=== Section Start ===

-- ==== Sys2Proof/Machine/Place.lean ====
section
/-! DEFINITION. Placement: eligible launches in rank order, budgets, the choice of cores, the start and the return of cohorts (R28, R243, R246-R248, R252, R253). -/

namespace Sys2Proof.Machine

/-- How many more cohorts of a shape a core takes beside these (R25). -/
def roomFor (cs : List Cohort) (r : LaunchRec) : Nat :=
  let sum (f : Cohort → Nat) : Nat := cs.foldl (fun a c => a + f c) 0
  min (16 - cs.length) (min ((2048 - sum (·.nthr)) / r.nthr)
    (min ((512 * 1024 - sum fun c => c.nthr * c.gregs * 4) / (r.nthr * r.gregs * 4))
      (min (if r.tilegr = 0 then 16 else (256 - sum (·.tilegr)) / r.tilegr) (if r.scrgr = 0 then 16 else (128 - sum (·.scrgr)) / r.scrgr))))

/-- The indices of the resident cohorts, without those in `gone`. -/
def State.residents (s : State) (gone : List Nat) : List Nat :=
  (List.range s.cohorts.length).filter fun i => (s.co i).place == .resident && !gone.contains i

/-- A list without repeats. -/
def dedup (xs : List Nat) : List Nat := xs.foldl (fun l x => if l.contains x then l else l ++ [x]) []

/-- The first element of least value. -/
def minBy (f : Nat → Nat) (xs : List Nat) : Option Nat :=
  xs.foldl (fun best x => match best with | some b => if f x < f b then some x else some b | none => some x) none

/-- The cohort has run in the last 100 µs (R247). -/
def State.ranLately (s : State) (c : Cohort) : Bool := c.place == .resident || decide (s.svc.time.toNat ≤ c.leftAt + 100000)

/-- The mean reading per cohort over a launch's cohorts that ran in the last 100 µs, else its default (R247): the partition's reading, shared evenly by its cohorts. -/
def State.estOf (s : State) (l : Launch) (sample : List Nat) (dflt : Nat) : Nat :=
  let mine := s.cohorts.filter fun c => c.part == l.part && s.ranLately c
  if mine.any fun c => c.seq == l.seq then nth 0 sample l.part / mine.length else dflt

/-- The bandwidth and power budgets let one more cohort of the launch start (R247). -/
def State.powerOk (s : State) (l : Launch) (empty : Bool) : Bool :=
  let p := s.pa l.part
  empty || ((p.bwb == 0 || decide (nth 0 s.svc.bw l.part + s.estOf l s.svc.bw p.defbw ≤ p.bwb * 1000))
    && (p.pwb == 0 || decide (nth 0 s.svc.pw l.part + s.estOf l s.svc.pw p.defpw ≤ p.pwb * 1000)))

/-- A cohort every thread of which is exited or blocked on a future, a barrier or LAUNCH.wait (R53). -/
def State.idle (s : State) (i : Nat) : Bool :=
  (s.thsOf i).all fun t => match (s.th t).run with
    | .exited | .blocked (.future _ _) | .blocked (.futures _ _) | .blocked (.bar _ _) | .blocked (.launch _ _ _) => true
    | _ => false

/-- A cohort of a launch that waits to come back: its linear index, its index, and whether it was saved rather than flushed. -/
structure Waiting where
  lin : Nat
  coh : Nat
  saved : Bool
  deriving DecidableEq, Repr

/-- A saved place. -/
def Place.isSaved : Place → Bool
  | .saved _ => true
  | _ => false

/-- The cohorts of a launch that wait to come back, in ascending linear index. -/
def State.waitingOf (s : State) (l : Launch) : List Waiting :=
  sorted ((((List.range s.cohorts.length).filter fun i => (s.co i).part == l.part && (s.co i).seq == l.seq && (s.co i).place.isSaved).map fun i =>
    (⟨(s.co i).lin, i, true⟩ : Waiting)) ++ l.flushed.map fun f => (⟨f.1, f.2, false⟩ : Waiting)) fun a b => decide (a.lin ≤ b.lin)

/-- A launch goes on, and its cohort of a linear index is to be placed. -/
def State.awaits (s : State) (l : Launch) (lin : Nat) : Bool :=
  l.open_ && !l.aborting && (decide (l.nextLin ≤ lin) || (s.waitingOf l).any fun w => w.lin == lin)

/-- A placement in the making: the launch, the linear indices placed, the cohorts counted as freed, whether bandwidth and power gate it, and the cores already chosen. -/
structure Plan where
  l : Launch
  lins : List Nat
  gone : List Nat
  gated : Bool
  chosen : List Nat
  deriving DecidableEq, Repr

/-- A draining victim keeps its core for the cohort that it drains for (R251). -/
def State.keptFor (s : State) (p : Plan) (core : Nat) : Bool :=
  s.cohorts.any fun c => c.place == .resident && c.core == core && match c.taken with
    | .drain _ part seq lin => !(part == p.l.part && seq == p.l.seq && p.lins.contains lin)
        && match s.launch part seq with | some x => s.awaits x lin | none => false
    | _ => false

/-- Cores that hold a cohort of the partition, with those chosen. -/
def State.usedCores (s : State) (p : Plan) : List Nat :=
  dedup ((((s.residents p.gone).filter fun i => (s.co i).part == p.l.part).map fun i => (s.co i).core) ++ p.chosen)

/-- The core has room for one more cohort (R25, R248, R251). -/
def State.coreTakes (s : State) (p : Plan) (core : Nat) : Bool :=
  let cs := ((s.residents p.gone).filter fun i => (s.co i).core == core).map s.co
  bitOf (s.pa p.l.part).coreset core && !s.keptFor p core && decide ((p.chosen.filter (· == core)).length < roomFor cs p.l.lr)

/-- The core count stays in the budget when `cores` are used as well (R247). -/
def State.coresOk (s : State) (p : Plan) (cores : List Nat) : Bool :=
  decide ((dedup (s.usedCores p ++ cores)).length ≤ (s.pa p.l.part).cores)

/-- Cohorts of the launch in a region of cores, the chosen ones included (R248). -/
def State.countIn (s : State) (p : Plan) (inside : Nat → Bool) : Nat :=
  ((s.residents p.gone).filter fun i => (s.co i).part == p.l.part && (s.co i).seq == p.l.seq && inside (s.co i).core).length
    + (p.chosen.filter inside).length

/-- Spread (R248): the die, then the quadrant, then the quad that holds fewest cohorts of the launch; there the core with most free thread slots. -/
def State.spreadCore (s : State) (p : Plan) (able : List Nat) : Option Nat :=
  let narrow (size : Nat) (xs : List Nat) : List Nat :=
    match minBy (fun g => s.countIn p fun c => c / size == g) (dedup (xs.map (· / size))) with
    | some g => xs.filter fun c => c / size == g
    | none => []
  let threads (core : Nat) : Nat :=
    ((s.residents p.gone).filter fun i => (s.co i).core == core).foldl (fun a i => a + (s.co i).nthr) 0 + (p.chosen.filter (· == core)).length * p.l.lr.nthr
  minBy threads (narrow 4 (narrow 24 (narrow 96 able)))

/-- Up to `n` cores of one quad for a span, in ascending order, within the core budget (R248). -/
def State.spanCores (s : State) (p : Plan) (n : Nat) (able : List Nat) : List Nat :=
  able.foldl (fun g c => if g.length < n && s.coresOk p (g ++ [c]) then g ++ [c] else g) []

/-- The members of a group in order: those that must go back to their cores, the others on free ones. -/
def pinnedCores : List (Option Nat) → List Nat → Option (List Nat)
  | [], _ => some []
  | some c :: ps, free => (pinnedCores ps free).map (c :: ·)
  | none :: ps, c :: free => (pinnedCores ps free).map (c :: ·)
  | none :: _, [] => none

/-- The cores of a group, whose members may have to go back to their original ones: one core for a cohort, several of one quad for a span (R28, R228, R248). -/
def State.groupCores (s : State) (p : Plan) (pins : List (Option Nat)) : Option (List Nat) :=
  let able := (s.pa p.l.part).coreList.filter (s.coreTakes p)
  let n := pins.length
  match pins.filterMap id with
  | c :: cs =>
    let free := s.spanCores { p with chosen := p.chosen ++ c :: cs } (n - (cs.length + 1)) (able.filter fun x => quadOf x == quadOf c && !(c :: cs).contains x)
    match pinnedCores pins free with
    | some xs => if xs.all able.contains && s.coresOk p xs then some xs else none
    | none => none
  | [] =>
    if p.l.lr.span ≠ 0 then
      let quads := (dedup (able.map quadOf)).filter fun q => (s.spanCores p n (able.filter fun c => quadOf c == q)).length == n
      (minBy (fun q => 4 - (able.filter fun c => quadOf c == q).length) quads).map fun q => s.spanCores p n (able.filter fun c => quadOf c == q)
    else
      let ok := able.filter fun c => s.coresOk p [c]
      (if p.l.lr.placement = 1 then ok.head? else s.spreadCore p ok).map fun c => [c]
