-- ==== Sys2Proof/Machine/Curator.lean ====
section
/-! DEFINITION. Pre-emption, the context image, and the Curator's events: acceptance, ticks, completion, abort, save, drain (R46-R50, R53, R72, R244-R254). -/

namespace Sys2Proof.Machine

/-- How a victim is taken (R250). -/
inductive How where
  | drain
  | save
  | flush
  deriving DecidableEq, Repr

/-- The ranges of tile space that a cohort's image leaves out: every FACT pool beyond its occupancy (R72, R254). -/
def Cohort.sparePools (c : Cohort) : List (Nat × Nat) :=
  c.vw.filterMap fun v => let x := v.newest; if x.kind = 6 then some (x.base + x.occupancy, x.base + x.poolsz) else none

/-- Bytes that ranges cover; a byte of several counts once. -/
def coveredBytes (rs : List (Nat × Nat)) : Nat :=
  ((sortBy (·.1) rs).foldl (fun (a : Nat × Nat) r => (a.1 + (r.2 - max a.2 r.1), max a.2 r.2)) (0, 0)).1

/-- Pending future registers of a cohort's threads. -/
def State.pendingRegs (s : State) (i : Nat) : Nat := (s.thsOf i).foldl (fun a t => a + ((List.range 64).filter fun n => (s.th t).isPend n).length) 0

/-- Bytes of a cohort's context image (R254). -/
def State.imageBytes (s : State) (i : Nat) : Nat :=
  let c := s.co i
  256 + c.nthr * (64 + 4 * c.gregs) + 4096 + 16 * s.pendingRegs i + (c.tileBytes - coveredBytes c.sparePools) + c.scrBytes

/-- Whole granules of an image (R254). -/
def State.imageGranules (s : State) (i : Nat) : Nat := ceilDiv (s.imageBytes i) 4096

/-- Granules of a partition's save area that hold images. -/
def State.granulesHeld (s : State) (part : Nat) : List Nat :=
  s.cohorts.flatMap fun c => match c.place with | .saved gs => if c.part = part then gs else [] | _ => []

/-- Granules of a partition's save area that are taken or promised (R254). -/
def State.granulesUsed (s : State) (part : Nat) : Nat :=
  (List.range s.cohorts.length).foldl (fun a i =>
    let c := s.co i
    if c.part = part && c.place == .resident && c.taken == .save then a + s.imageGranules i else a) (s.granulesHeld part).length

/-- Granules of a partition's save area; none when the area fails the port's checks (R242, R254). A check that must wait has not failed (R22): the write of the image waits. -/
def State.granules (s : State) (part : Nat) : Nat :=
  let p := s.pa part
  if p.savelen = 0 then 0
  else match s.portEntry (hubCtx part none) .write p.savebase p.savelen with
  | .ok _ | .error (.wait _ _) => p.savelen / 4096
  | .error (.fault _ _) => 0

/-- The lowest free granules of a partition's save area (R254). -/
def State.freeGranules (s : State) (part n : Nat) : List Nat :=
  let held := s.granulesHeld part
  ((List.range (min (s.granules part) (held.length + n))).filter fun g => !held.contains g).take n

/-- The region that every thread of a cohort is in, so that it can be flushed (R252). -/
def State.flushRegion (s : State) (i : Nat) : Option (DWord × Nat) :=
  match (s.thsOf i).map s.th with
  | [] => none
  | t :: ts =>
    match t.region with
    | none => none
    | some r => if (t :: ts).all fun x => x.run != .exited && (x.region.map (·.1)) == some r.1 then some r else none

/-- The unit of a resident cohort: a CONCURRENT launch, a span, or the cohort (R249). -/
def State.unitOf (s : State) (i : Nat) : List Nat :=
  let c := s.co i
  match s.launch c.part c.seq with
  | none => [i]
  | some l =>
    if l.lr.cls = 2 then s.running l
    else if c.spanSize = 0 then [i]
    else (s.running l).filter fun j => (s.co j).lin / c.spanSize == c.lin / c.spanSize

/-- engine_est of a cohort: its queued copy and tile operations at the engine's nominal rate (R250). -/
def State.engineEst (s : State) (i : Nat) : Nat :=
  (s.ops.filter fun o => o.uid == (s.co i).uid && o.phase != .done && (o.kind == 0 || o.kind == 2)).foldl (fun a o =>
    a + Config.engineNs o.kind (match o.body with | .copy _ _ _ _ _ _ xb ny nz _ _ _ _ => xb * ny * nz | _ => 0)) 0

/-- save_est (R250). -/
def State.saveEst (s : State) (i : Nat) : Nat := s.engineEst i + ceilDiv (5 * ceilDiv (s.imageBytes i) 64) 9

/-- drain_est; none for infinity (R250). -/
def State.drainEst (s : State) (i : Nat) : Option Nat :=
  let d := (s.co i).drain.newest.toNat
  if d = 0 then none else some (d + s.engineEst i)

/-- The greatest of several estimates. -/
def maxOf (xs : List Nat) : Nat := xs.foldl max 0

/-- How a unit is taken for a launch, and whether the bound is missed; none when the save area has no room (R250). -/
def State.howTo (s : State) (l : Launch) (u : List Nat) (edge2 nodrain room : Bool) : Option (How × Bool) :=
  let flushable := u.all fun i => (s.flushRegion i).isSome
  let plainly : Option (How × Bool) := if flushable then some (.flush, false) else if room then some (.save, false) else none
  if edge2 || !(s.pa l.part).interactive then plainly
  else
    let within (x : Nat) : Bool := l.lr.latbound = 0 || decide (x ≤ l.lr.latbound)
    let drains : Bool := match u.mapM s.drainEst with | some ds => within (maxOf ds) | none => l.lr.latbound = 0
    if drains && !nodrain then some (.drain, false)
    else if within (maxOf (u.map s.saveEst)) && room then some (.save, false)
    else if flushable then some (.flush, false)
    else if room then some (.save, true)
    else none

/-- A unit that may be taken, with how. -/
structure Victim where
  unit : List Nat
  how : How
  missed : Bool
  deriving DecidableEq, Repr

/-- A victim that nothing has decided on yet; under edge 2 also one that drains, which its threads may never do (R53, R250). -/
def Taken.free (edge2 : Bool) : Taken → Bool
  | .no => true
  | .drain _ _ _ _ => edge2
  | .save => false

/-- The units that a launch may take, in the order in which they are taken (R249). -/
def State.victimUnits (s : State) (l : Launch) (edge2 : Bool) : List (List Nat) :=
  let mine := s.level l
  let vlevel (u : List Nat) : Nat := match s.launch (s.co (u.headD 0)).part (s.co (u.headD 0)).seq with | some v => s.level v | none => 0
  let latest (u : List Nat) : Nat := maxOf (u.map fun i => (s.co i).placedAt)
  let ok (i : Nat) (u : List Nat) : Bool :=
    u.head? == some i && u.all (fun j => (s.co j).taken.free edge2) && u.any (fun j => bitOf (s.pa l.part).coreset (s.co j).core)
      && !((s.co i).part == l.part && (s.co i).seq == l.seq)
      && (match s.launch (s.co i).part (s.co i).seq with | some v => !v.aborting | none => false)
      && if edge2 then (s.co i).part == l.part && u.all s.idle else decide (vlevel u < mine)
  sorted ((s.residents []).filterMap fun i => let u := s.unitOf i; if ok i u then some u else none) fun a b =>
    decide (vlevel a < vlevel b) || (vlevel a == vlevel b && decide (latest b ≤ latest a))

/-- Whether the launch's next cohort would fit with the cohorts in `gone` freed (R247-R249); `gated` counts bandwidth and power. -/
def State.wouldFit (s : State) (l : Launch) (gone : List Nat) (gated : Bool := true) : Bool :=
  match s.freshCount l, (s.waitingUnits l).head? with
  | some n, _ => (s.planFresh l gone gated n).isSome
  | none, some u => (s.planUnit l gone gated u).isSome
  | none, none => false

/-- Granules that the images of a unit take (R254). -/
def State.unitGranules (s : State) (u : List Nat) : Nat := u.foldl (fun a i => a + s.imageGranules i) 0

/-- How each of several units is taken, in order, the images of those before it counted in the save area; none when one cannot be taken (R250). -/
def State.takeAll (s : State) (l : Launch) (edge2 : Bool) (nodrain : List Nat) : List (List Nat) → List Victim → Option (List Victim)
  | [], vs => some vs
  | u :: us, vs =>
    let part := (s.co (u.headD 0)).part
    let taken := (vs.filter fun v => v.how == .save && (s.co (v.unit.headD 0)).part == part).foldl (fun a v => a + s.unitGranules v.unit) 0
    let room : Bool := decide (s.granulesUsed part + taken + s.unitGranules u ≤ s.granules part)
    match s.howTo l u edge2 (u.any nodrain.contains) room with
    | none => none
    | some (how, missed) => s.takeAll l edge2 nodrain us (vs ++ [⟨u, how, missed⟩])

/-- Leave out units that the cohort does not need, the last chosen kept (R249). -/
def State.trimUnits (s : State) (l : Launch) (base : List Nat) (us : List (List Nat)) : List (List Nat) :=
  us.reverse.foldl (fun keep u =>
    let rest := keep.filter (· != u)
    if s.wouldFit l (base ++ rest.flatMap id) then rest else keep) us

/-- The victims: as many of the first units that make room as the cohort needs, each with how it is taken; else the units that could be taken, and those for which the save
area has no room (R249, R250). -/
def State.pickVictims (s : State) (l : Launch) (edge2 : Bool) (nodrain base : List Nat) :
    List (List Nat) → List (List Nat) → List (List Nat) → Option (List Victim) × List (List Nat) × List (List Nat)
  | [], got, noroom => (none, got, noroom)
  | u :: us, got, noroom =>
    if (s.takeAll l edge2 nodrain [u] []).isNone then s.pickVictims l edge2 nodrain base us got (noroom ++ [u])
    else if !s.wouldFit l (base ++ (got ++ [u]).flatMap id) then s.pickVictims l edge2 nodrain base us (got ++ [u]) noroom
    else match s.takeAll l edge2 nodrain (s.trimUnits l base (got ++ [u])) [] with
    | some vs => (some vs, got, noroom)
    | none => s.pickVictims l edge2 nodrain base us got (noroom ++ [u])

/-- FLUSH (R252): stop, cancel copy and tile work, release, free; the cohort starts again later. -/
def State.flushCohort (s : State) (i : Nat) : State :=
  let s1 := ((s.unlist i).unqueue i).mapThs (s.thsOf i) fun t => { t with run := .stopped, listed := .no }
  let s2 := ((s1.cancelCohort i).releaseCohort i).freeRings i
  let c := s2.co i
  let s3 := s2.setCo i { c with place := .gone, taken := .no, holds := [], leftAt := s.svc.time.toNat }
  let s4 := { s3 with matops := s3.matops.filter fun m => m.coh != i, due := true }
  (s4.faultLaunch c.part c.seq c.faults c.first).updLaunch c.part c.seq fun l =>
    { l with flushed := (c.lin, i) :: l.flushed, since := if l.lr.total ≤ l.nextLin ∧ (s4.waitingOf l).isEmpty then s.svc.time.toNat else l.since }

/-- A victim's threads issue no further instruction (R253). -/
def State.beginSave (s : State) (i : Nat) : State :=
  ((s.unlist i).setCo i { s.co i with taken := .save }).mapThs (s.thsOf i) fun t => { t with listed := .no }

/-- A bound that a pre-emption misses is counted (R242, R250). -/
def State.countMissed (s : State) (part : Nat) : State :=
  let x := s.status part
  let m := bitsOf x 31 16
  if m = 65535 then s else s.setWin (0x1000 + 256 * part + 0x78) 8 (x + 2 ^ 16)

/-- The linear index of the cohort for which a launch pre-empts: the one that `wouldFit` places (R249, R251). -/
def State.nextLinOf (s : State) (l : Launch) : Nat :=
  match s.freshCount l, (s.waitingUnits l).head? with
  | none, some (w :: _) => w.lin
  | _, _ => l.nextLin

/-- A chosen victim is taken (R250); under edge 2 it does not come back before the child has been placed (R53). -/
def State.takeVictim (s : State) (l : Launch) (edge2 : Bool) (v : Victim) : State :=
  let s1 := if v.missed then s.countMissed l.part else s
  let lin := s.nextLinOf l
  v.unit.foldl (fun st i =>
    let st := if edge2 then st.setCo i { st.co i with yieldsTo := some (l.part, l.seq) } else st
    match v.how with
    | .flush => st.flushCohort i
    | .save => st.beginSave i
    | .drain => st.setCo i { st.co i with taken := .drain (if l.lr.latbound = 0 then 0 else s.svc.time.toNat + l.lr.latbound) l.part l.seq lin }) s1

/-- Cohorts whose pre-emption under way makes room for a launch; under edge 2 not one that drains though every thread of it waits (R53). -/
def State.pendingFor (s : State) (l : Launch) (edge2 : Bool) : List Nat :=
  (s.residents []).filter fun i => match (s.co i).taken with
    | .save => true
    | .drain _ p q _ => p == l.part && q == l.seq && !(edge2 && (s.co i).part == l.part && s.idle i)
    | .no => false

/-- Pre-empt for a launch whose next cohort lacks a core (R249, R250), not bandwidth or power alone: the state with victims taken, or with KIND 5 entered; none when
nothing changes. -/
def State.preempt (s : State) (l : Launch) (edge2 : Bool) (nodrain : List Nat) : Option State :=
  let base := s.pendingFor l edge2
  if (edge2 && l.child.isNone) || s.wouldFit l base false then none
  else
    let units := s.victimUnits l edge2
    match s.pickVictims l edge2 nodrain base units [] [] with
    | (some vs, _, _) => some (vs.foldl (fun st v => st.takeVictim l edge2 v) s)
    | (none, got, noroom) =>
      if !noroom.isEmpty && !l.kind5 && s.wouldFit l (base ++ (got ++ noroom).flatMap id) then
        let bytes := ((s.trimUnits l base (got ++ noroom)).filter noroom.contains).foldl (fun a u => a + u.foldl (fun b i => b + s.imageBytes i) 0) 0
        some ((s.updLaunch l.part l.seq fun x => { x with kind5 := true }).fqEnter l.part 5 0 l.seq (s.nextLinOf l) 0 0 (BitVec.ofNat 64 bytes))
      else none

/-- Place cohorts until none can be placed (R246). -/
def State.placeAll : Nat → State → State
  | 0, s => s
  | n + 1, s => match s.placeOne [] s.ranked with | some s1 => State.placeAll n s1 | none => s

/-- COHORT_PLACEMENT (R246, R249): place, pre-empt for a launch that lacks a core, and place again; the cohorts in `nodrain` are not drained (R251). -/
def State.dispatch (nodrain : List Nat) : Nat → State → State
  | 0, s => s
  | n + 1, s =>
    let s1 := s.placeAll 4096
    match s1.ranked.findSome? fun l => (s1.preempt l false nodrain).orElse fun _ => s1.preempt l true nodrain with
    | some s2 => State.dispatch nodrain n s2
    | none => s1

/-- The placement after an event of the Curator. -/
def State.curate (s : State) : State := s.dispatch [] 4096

=== Section End ===

→ Aim of the task
Print exactly the lines above from the one with "taken (R249). -/" to the one with "be taken (R250). -/", including both.

→ Written reply
/-- The units that a launch may take, in the order in which they are taken (R249). -/
def State.victimUnits (s : State) (l : Launch) (edge2 : Bool) : List (List Nat) :=
  let mine := s.level l
  let vlevel (u : List Nat) : Nat := match s.launch (s.co (u.headD 0)).part (s.co (u.headD 0)).seq with | some v => s.level v | none => 0
  let latest (u : List Nat) : Nat := maxOf (u.map fun i => (s.co i).placedAt)
  let ok (i : Nat) (u : List Nat) : Bool :=
    u.head? == some i && u.all (fun j => (s.co j).taken.free edge2) && u.any (fun j => bitOf (s.pa l.part).coreset (s.co j).core)
      && !((s.co i).part == l.part && (s.co i).seq == l.seq)
      && (match s.launch (s.co i).part (s.co i).seq with | some v => !v.aborting | none => false)
      && if edge2 then (s.co i).part == l.part && u.all s.idle else decide (vlevel u < mine)
  sorted ((s.residents []).filterMap fun i => let u := s.unitOf i; if ok i u then some u else none) fun a b =>
    decide (vlevel a < vlevel b) || (vlevel a == vlevel b && decide (latest b ≤ latest a))

/-- Whether the launch's next cohort would fit with the cohorts in `gone` freed (R247-R249); `gated` counts bandwidth and power. -/
def State.wouldFit (s : State) (l : Launch) (gone : List Nat) (gated : Bool := true) : Bool :=
  match s.freshCount l, (s.waitingUnits l).head? with
  | some n, _ => (s.planFresh l gone gated n).isSome
  | none, some u => (s.planUnit l gone gated u).isSome
  | none, none => false

/-- Granules that the images of a unit take (R254). -/
def State.unitGranules (s : State) (u : List Nat) : Nat := u.foldl (fun a i => a + s.imageGranules i) 0

/-- How each of several units is taken, in order, the images of those before it counted in the save area; none when one cannot be taken (R250). -/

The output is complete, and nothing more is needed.